Finally, eight years after the 2008 financial crisis, alternate fiscal policy under the veil of ‘monetary expansion’ or ‘quantitative expansion’ (otherwise known simply as printing more money) are pointing towards a comeback. The U.S. Federal Reserve alone has printed about $3.8 trillion since 2009. The dollar is worth a dollar because Central Banks say so, no other reason. This is the ultimate in belief confidence. The alternative is economic implosion … Let’s believe.
“Fiscal policy is edging back into fashion, after years, if not decades, in purdah.
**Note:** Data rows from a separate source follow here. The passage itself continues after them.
-- ==== Sys2Proof/Machine/Retire.lean ====
section
/-! DEFINITION. Machine/Retire.lean: CRC-32, retiring a core with the move of its gangs, and what a rerun pair does where a
region commits (R112, R285, R286). -/

namespace Sys2Proof.Machine

/-! ## CRC-32 (IEEE 802.3) -/

/-- One bit of the reflected CRC register. -/
def crcBit (c : BitVec 32) : BitVec 32 := if c.getLsbD 0 then (c >>> 1) ^^^ 0xEDB88320 else c >>> 1

/-- One byte. -/
def crcByte (c : BitVec 32) (b : Byte) : BitVec 32 :=
  let x := c ^^^ b.setWidth 32
  crcBit (crcBit (crcBit (crcBit (crcBit (crcBit (crcBit (crcBit x)))))))

/-- The register after some bytes. -/
def crcBytes (c : BitVec 32) (l : List Byte) : BitVec 32 := l.foldl crcByte c

/-- CRC-32 of a message. -/
def crc32 (l : List Byte) : BitVec 32 := ~~~(crcBytes 0xFFFFFFFF l)

/-- Bytes of a slot join the event stream of a rerun pair (R285). -/
def Ctx.eventAt (x : Ctx) (slot : Nat) (bs : List Byte) : Ctx :=
  match x.rerun with
  | none => x
  | some r => { x with rerun := some { r with evs := r.evs ++ [(slot, bs)] } }

/-- Bytes of the syllable in execution join it. -/
def Ctx.event (x : Ctx) (bs : List Byte) : Ctx := x.eventAt x.hart.slot bs

/-- Events of one issue cycle in slot order, those of one slot as they came. -/
def slotOrder (l : List (Nat × List Byte)) : List (Nat × List Byte) :=
  (fromTo 0 16).flatMap (fun n => l.filter (fun p => p.1 == n))

/-- An issue cycle of the event stream ends: its events enter the signature in slot order (R285). -/
def Rerun.flush (r : Rerun) : Rerun := { r with crc := crcBytes r.crc ((slotOrder r.evs).flatMap (·.2)), evs := [] }

/-- The event stream of an attempt begins at its `rgn` bundle (R285). -/
def Rerun.restart (r : Rerun) : Rerun := { r with crc := 0xFFFFFFFF, evs := [] }

/-! ## Retiring a core (R286) -/

/-- The launch permits moving (FLAGS bit 1). -/
def Gang.mayMove (g : Gang) : Bool := (g.pkt.getD 0 0).getLsbD 17

/-- The cluster of a core, over the package. -/
def clusterNum (c : CoreId) : Nat := c.val / 8

/-- Core `n` of a cluster. -/
def clusterCore (cl n : Nat) : CoreId := Fin.ofNat 512 (cl * 8 + n)

/-- A cluster can take the moved members: no retired core, no member of the gang nor one that is to come, a free context for each. -/
def clusterFits (s : State) (g : Gang) (froms : Nat) (cl : Nat) : Bool :=
  (fromTo 0 8).all (fun n => !(s.core (clusterCore cl n)).retired)
    && g.mems.all (fun m => clusterNum m.core != cl) && g.moveTo.all (fun (p : Nat × Nat) => p.2 != cl)
    && g.mems.all (fun m => clusterNum m.core != froms || (freeCtx s (clusterCore cl (m.core.val % 8))).isSome)

/-- The lowest-numbered cluster of a tile that fits. -/
def moveTarget (s : State) (g : Gang) (c : CoreId) : Option Nat :=
  (fromTo ((tileOf c).val * 4) 4).find? (clusterFits s g (clusterNum c))

/-- A member moves to the cluster chosen for its own, keeping its CORE field. -/
def Gang.relocate (g : Gang) (c : CoreId) : Gang :=
  match g.moveTo.find? (fun p => p.1 == clusterNum c) with
  | none => g
  | some p => { g with mems := mapWhere (fun m => m.core == c) (fun m => { m with core := clusterCore p.2 (c.val % 8) }) g.mems }

/-- The endpoints that a task holds follow it to its new core (R319). -/
def Hnd.follow (asid : Nat) (gang : Word) (old new : Nat) (h : Hnd) : Hnd :=
  let h1 := if h.asid = asid && h.gang = gang then
      { h with sep := if h.sep = old then new else h.sep, dep := if h.dep = old then new else h.dep }
    else h
  { h1 with nxt := h1.nxt.map (fun m => if m.asid = asid && m.gang = gang then
      { m with sep := if m.sep = old then new else m.sep, dep := if m.dep = old then new else m.dep } else m) }

/-- The member of a gang on a core moves to the cluster chosen for its own: its tokens, the commands that it has sent and its token
shadow are those of the member on its new core (R260, R286, log 99). -/
def State.relocateAt (s : State) (g : Nat) (c : CoreId) : State :=
  match s.gang g with
  | none => s
  | some x =>
    match x.moveTo.find? (fun p => p.1 == clusterNum c) with
    | none => s
    | some p =>
      let new := clusterCore p.2 (c.val % 8)
      let own (o : Owner) : Owner := if o = .mem g c then .mem g new else o
      { (s.updGang g (·.relocate c)).updTile (tileOf c) (fun x => { x with shadow := x.shadow.map (fun (p : Owner × NMap Nat) => (own p.1, p.2)) }) with
        prods := s.prods.map (fun p => { p with owner := own p.owner }),
        cmds := s.cmds.map (fun d => { d with owner := own d.owner }),
        handles := s.handles.map (fun (q : Nat × Hnd) =>
          (q.1, q.2.follow (wbits (x.pkt.getD 0 0) 32 16) (BitVec.ofNat 64 g) c.val new.val)) }

/-- A member that has no context moves, once no record of it waits (R271). -/
def State.moveMember (s : State) (g : Nat) (c : CoreId) : State :=
  if (s.member g c).any (·.frec.isSome) then s else s.relocateAt g c

/-- Members of a cluster begin their move: a resident one is to be saved, another changes its core at once. -/
def State.beginMove (s : State) (g : Nat) (cl : Nat) : List Member → State
  | [] => s
  | m :: l =>
    if clusterNum m.core != cl || !m.live then s.beginMove g cl l
    else
      match m.st with
      | .resident k => (s.updCtx m.core k (fun x => { x with saving := true })).beginMove g cl l
      | .restoring k p =>
        (((s.freeCtxAt m.core k).updMember g m.core (fun x => { x with st := .saved p })).moveMember g m.core).beginMove g cl l
      | .held k =>
        (((s.freeCtxAt m.core k).updMember g m.core (fun x => { x with st := .wanted })).moveMember g m.core).beginMove g cl l
      | _ => (s.moveMember g m.core).beginMove g cl l

/-- The record of a retired core for a member, with DISP 6 for a move and 4 for a task fault. -/
def retireRec (s : State) (g : Gang) (m : Member) (disp : Nat) : FRec :=
  match m.st with
  | .resident k =>
    let x := s.ctx m.core k
    mkRec fRetire disp 0xFF 0 m.core.val x.asid.toNat x.taskid x.gang x.hart.pc 0 s.gt x.reg.rrc 0 0
  | _ => mkRec fRetire disp 0xFF 0 m.core.val (wbits (g.pkt.getD 0 0) 32 16) (taskidOf (BitVec.ofNat 64 g.id) m)
      (BitVec.ofNat 64 g.id) 0 0 s.gt 0 0 0

/-- The gang of a member that cannot be moved takes the task-fault disposition, with code 0x22. -/
def State.retireFault (s : State) (g : Gang) (m : Member) : State :=
  let s1 := match m.st with
    | .resident k => (s.discard m.core k).endCtx m.core k false
    | _ => s
  (s1.memberRec g.id m (retireRec s g m 4) none).killGang g.id 1 fRetire

/-- The clusters of a stopped gang that hold a retired core, one after another: each moves, or the gang faults. -/
def State.moveClusters (s : State) (gid : Nat) : Nat → State
  | 0 => s
  | n + 1 =>
  match s.gang gid with
  | none => s
  | some g =>
    match g.mems.find? (fun m => m.live && (s.core m.core).retired && !(mapHas g.moveTo (clusterNum m.core))) with
    | none => s
    | some m =>
      match (if g.mayMove then moveTarget s g m.core else none) with
      | some cl =>
        let s1 := (s.memberRec gid m (retireRec s g m 6) none).updGang gid (fun y => { y with moveTo := mapSet y.moveTo (clusterNum m.core) cl })
        (s1.beginMove gid (clusterNum m.core) g.mems).moveClusters gid n
      | none => s.retireFault g m

/-- A gang that has stopped and has live members on retired cores: their clusters move, or the gang faults (R286). -/
def State.moveOrFault (s : State) (gid : Nat) : State := s.moveClusters gid 64

/-- Stop every gang of a list for a retired core. -/
def State.retireGangs (s : State) (c : CoreId) : List Gang → State
  | [] => s
  | g :: l =>
    if !(g.on c) then s.retireGangs c l
    else
      match g.st with
      | .running => (s.stopGang g.id).retireGangs c l
      | .stopping => s.retireGangs c l
      | .starting _ => ((s.unstart g.id).moveOrFault g.id).retireGangs c l
      | .ready => (s.moveOrFault g.id).retireGangs c l

/-- A core is retired (R286). -/
def State.retireCore (s : State) (c : CoreId) : State :=
  (s.updCore c (fun y => { y with retired := true })).retireGangs c s.gangs

/-! ## A rerun pair at a commit point (R285) -/

/-- At a commit point: whether the commit goes on. Attempt A is discarded and B begins; B commits when it agrees with A, and
otherwise the core is retired: its task has stopped at the region, which no retired core issues again (R286). -/
def State.atCommit (s : State) (c : CoreId) (k : CtxId) : State × Bool :=
  let x := s.ctx c k
  match x.rerun with
  | none => (s, true)
  | some r =>
    let cyc := (s.core c).ic - x.reg.openIc
    let sig := r.flush.crc
    if !r.second then
      let next : Rerun := { r.restart with second := true, aCyc := cyc, aCrc := sig }
      (((s.discard c k).updCtx c k (fun y => { y with rerun := some next })).reenter c k, false)
    else if r.aCyc = cyc && r.aCrc = sig then (s.updCtx c k (fun y => { y with rerun := none }), true)
    else ((((s.discard c k).updCtx c k (fun y => { y with rerun := none })).leave c k .ready).retireCore c, false)

end Sys2Proof.Machine
end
The reason is simple: the incomplete recovery from the global crash of 2008. Europe is the worst off in this regard: its GDP has hardly grown in the last four years, and GDP per capita is still less than it was in 2007”. CBC News 24 Sep 2016
We were told by central bankers and liberal economists that quantitative easing was only a temporary measure, and that things would return to normal as soon as possible. What we have now, eight years later, is our ‘new mediocre’. Christine Lagarde the head of International Monetary Fund.
In spite of monetary concerns such as the unknown next steps for interest rates, employment rates, and rates of global growth, your portfolio performance remains consistent. The year-to-date returns for Monthly High Income fund is 5.6 percent; and for Strategic Dividend Bundle it is 10.3 percent.